SIMD intrinsics (such as SSE2) can speed this sort of thing up but take expertise to use correctly. They are very sensitive to alignment and pipeline latency; careless use can make performance even worse than it would have been without them. You'll get a much easier and more immediate speedup from simply using cache prefetching to make sure all your ints are in L1 in time for you to operate on them.

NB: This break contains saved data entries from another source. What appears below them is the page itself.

-- ==== Sys2Proof/Machine/Traverse.lean ====
section
/-! DEFINITION. Rays in the traversal clusters: node steps, triangle tests, callouts and neural leaves ("Ray Traversal and
Intersection"). -/

namespace Sys2Proof.Machine

/-! ### A ray's own view -/

/-- Fields of a ray record (Table 60). -/
def Ray.tmin (r : Ray) : Nat := le r.rcd 0x0C 4
def Ray.tmax (r : Ray) : Nat := le r.rcd 0x1C 4
def Ray.flags (r : Ray) : Nat := le r.rcd 0x20 2
def Ray.rayId (r : Ray) : Nat := le r.rcd 0x24 4

/-- The world frame of a ray. -/
def Ray.world (r : Ray) : Frame :=
  { o := [le r.rcd 0 4, le r.rcd 4 4, le r.rcd 8 4], d := [le r.rcd 16 4, le r.rcd 20 4, le r.rcd 24 4], flip := false,
    noCull := false, force := none, inst := 0xFFFFFF }

/-- The current frame of a ray. -/
def Ray.frame (r : Ray) : Frame := (r.frames.head?).getD r.world

/-- The effective opacity of an object of its own opacity (R206). -/
def Ray.opaque_ (r : Ray) (own : Bool) : Bool :=
  if bit r.flags 1 then true else if bit r.flags 2 then false else (r.frame.force).getD own

/-- Whether an object is culled by its opacity (R207). -/
def Ray.opCulled (r : Ray) (op : Bool) : Bool := (bit r.flags 5 && op) || (bit r.flags 6 && !op)

/-- The best hit becomes `h`; FIRST_HIT or an ACCEPT_END reply ends the walk (R209). -/
def Ray.takeHit (r : Ray) (h : Hit) (last : Bool) : Ray :=
  let r := { r with best := some h, bestT := h.t }
  if last || bit r.flags 0 then { r with stack := [], leaf := none } else r

/-- A candidate offered to hit selection, accepted or not (R205). -/
def Ray.offer (r : Ray) (h : Hit) (last : Bool) : Ray :=
  if hitBetter r.tmin r.tmax r.bestT r.best h then r.takeHit h last else r

/-- Whether nothing is left of a ray's walk. -/
def Ray.walkDone (r : Ray) : Bool := r.started && r.stack.isEmpty && r.leaf.isNone && r.call.isNone && r.neural.isNone

/-- The hit record of a ray whose walk has ended (R228, R230). -/
def Ray.record (r : Ray) : List Byte :=
  match r.best with
  | some h => hitBytes h stOk r.rayId
  | none => hitBytes { t := r.tmax, u := 0, v := 0, prim := 0, geom := 0, kind := 0, inst := 0 } stMiss r.rayId

/-! ### Stack and spill lines (R196, R538) -/

/-- The spill-line accesses that a change of the stack from `n` to `m` entries makes: entries beyond the top 8 stand 16 to a line. -/
def State.stackAccess (s : State) (r : Ray) (n m : Nat) : List (Nat × Bool × Bool) :=
  let a := n - 8
  let b := m - 8
  if a < b then
    ((List.range 8).filter (fun j => a / 16 ≤ j && j ≤ (b - 1) / 16)).map (fun j => (s.spillAddr r j, true, !bit r.lines j))
  else if b < a then
    ((List.range 8).filter (fun j => b / 16 ≤ j && j ≤ (a - 1) / 16)).map (fun j => (s.spillAddr r j, false, false))
  else []

/-- The lines of a stack of `m` entries as written. -/
def stackLines (lines m : Nat) : Nat := (List.range 8).foldl (fun l j => if 16 * j + 8 < m then withBit l j true else l) lines

/-- The accesses to the 2 state lines of a suspended ray (R213). -/
def State.stateAccess (s : State) (r : Ray) (write : Bool) : List (Nat × Bool × Bool) :=
  [(s.spillAddr r 8, write, write && !bit r.lines 8), (s.spillAddr r 9, write, write && !bit r.lines 9)]

/-- The lines of a ray with its state lines written (R538). -/
def Ray.stateLines (r : Ray) : Nat := withBit (withBit r.lines 8 true) 9 true

/-- An item whose spill-line accesses would read a poisoned line of the Shared Field fails, and its failure names the bank (R655). -/
def State.spillFails (s : State) (r : Ray) (tc : Nat) (l : List (Nat × Bool × Bool)) : Option State :=
  (s.spillPoison tc l).map (fun a =>
    let (u, s) := s.readPoison a 128
    s.failRay { r with tc := tc } stUnc 0x11 (u.getD (tcUnit tc)) true)

/-! ### Contexts -/

/-- The rays in contexts of a pipeline (R190). -/
def State.contexts (s : State) (tc p : Nat) : Nat := (s.rays.filter (fun r => r.loc == .ctx && r.tc == tc && r.pipe == p)).length

/-- The batch that holds a ray. -/
def State.batchOf (s : State) (id : Nat) : Option Batch := s.batches.find? (fun b => b.rays.contains id)

/-- Whether a ray is the next waiting one of a batch that can go on (R244, R257). -/
def State.nextOf (s : State) (b : Batch) (id : Nat) : Bool :=
  !s.batchWaits b &&
  (b.rays.find? (fun x => match s.ray x with | some y => y.loc == .batch && y.pipe == b.pipe | none => false)) == some id

/-- Whether a ray stands in a context of the pipeline, or may enter one now: its batch's next waiting ray, or a resumed one. -/
def State.ctxReady (s : State) (r : Ray) (tc p : Nat) : Bool :=
  r.tc == tc &&
  (match r.loc with
    | .ctx => r.pipe == p
    | .batch =>
      decide (s.contexts tc p < 16) &&
      (r.pipe == 4 || (r.pipe == p && (match s.batchOf r.id with | some b => s.nextOf b r.id | none => false)))
    | _ => false)

/-- The Treelet Store slot and size of the treelet a ray walks. -/
def State.slotOf (s : State) (r : Ray) : Nat × Nat :=
  match s.batchOf r.id with
  | some b => (b.slot, match s.tslots.find? (fun e => e.1 == b.slot) with | some e => e.2.bytes | none => 0)
  | none => (0, 0)

/-- Rays suspended in a cluster (R214). -/
def State.suspendedIn (s : State) (tc : Nat) : Nat :=
  (s.rays.filter (fun r => r.tc == tc && (r.loc == .callout || r.loc == .neural))).length

/-- Whether a ray may take a step in a pipeline now: its cluster and class, no record waiting, no cache miss outstanding. -/
def State.mayStep (s : State) (r : Ray) (tc p : Nat) : Bool :=
  s.ctxReady r tc p && s.mayWork (tcUnit tc) r.cls && !s.stageBlocked r &&
  !(s.cachesOf tc).ncMiss.any (fun m => m.1 == p) && !(s.cachesOf tc).spcMiss.any (fun m => m.1 == p)

/-- The state lines of a resumed ray are read back before its first step (R213). -/
def State.resume (s : State) (r : Ray) (tc : Nat) : Bool × State :=
  if r.pipe = 4 then
    let l := s.stateAccess r false
    match s.spillFails r tc l with
    | some s => (false, s)
    | none => s.spcAccess tc 4 l
  else (true, s)

/-- A step's outcome is committed once its spill-line accesses go through; a finished walk ends the ray.  `s0` is the state before
the step's node-cache reads. -/
def State.commit (s s0 : State) (r r' : Ray) (tc p : Nat) : State :=
  let acc := s.stackAccess r r.stack.length r'.stack.length
  match s.spillFails r tc acc, s.spcAccess tc p acc with
  | some s, _ => s
  | none, (false, _) => (s0.spcAccess tc p acc).2
  | none, (true, s) =>
    let r' := { r' with loc := .ctx, tc := tc, pipe := p, lines := stackLines r'.lines r'.stack.length }
    let s := s.modRay r.id (fun _ => r')
    if r'.walkDone then s.finishRay r' r'.record [] false else s

/-- A cluster fails a ray that meets a malformed structure or a limit (R178). -/
def State.walkFail (s : State) (r : Ray) (tc cause : Nat) : State :=
  s.failRay { r with tc := tc } stProg cause (tcUnit tc) true

/-- A cluster fails a ray whose data holds an uncorrectable error (Table 66, Table 68). -/
def State.walkUnc (s : State) (r : Ray) (tc : Nat) : State := s.failRay { r with tc := tc } stUnc 0x11 (tcUnit tc) true

/-! ### Nodes (R148, R153, R193, R194) -/

/-- The box of child `c` of a BVH node. -/
def nodeBox (b : List Byte) (c : Nat) : List Fv × List Fv :=
  let f := fun (o q : Nat) (add : Nat) => (List.range 3).map (fun a =>
    boundOf fp32 (le b (4 * a) 4) (le b (q + 8 * a + c) 1 + add) (le b (0x0C + a) 1) |> fun (v : Fv) => if o = 0 then v else v)
  (f 0 0x10 0, f 0 0x28 1)

/-- A child reference as a stack entry (Table 49), with the cause with which it fails when entered (R177, R179). -/
def childEntry (ref treelet te : Nat) : SEntry :=
  let typ := bits ref 61 3
  let t := bits ref 41 20
  let off := bits ref 31 10
  { exit := false, typ := typ, treelet := t, offset := off, count := bits ref 28 3, raw := bit ref 27, te := te,
    bad := if typ ≠ 1 ∧ t ≠ treelet then 3 else if typ = 1 ∧ off % 2 = 1 then 3 else 0 }

/-- Whether the SKIP flags exclude a child type (R187). -/
def skipType (flags typ : Nat) : Bool := (typ == 2 && bit flags 7) || (typ == 3 && bit flags 8) || (typ == 4 && bit flags 9)

/-- The instance mask of a ray. -/
def Ray.mask (r : Ray) : Nat := le r.rcd 0x22 1

/-- The child in slot `c` of a node as a stack entry, unless it cannot be entered whatever its instance mask: empty, skipped, or an INSTANCE
for a ray whose own mask is 0 (R171, R187, R194). -/
def nodeSlot (r : Ray) (b : List Byte) (c : Nat) : Option SEntry :=
  let e := childEntry (le b (0x40 + 8 * c) 8) r.treelet 0
  let emptyBox := (List.range 3).any (fun a => le b (0x10 + 8 * a + c) 1 > le b (0x28 + 8 * a + c) 1)
  if e.typ = 0 || skipType r.flags e.typ || emptyBox || (e.typ == 5 && r.mask == 0) then none else some e

/-- The offsets of the instance records whose MASK a ray needs at a node: those that lie in the treelet. -/
def nodeMasks (r : Ray) (b : List Byte) (size : Nat) : List Nat :=
  ((List.range 8).filterMap (nodeSlot r b)).filterMap (fun e =>
    if e.typ = 5 && e.bad = 0 && e.offset * 64 + 64 ≤ size then some e.offset else none)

Unless your function needs a throughput of better than 100,000,000 integers per second, SIMD probably isn't worth the trouble for you.

Crashworks
+1  A: 

Just to add briefly to what has been said before about different SSE versions being available on different CPUs: This can be checked by looking at the respective feature flags returned by the CPUID instruction (see e.g. Intel's documentation for details).

PhiS
+1  A: 

Have a look at inline assembler for C/C++, here is a DDJ article. Unless you are 100% certain your program will run on a compatible platform you should follow the recommendations many have given here.

epatel
+1  A: 
Mr J
+1  A: 

Write code that helps the compiler understand what you are doing. GCC will understand and optimize SSE code such as this:

typedef union Vector4f
{
  // Easy constructor, defaulted to black/0 vector
 Vector4f(float a = 0, float b = 0, float c = 0, float d = 1.0f):
  X(a), Y(b), Z(c), W(d) { }

  // Cast operator, for []
 inline operator float* ()
 { 
  return (float*)this;
 }

  // Const ast operator, for const []
 inline operator const float* () const
 { 
  return (const float*)this;
 }

 // ---------------------------------------- //

 inline Vector4f operator += (const Vector4f &v)
 {
  for(int i=0; i<4; ++i)
   (*this)[i] += v[i];

  return *this;
 }

 inline Vector4f operator += (float t)
 {
  for(int i=0; i<4; ++i)
   (*this)[i] += t;

  return *this;
 }

  // Vertex / Vector 
  // Lower case xyzw components
 struct {
  float x, y, z;
  float w;
 };

  // Upper case XYZW components
 struct {
  float X, Y, Z;
  float W;
 };
};

Just don't forget to have -msse -msse2 on your build parameters!

LiraNuna
+1  A: 

I can tell from my experince that SSE brings a huge (4x and up) speedup over a plain c version of the code (no inline asm, no intrinsics used) but hand-optimized assembler can beat Compiler-generated assembly if the compiler can't figure out what the programmer intended (belive me, compilers don't cover all possible code combinations and they never will). Oh and, the compiler can't everytime layout the data that it runs at the fastest-possible speed. But you need much experince for a speedup over an Intel-compiler (if possible).

Quonux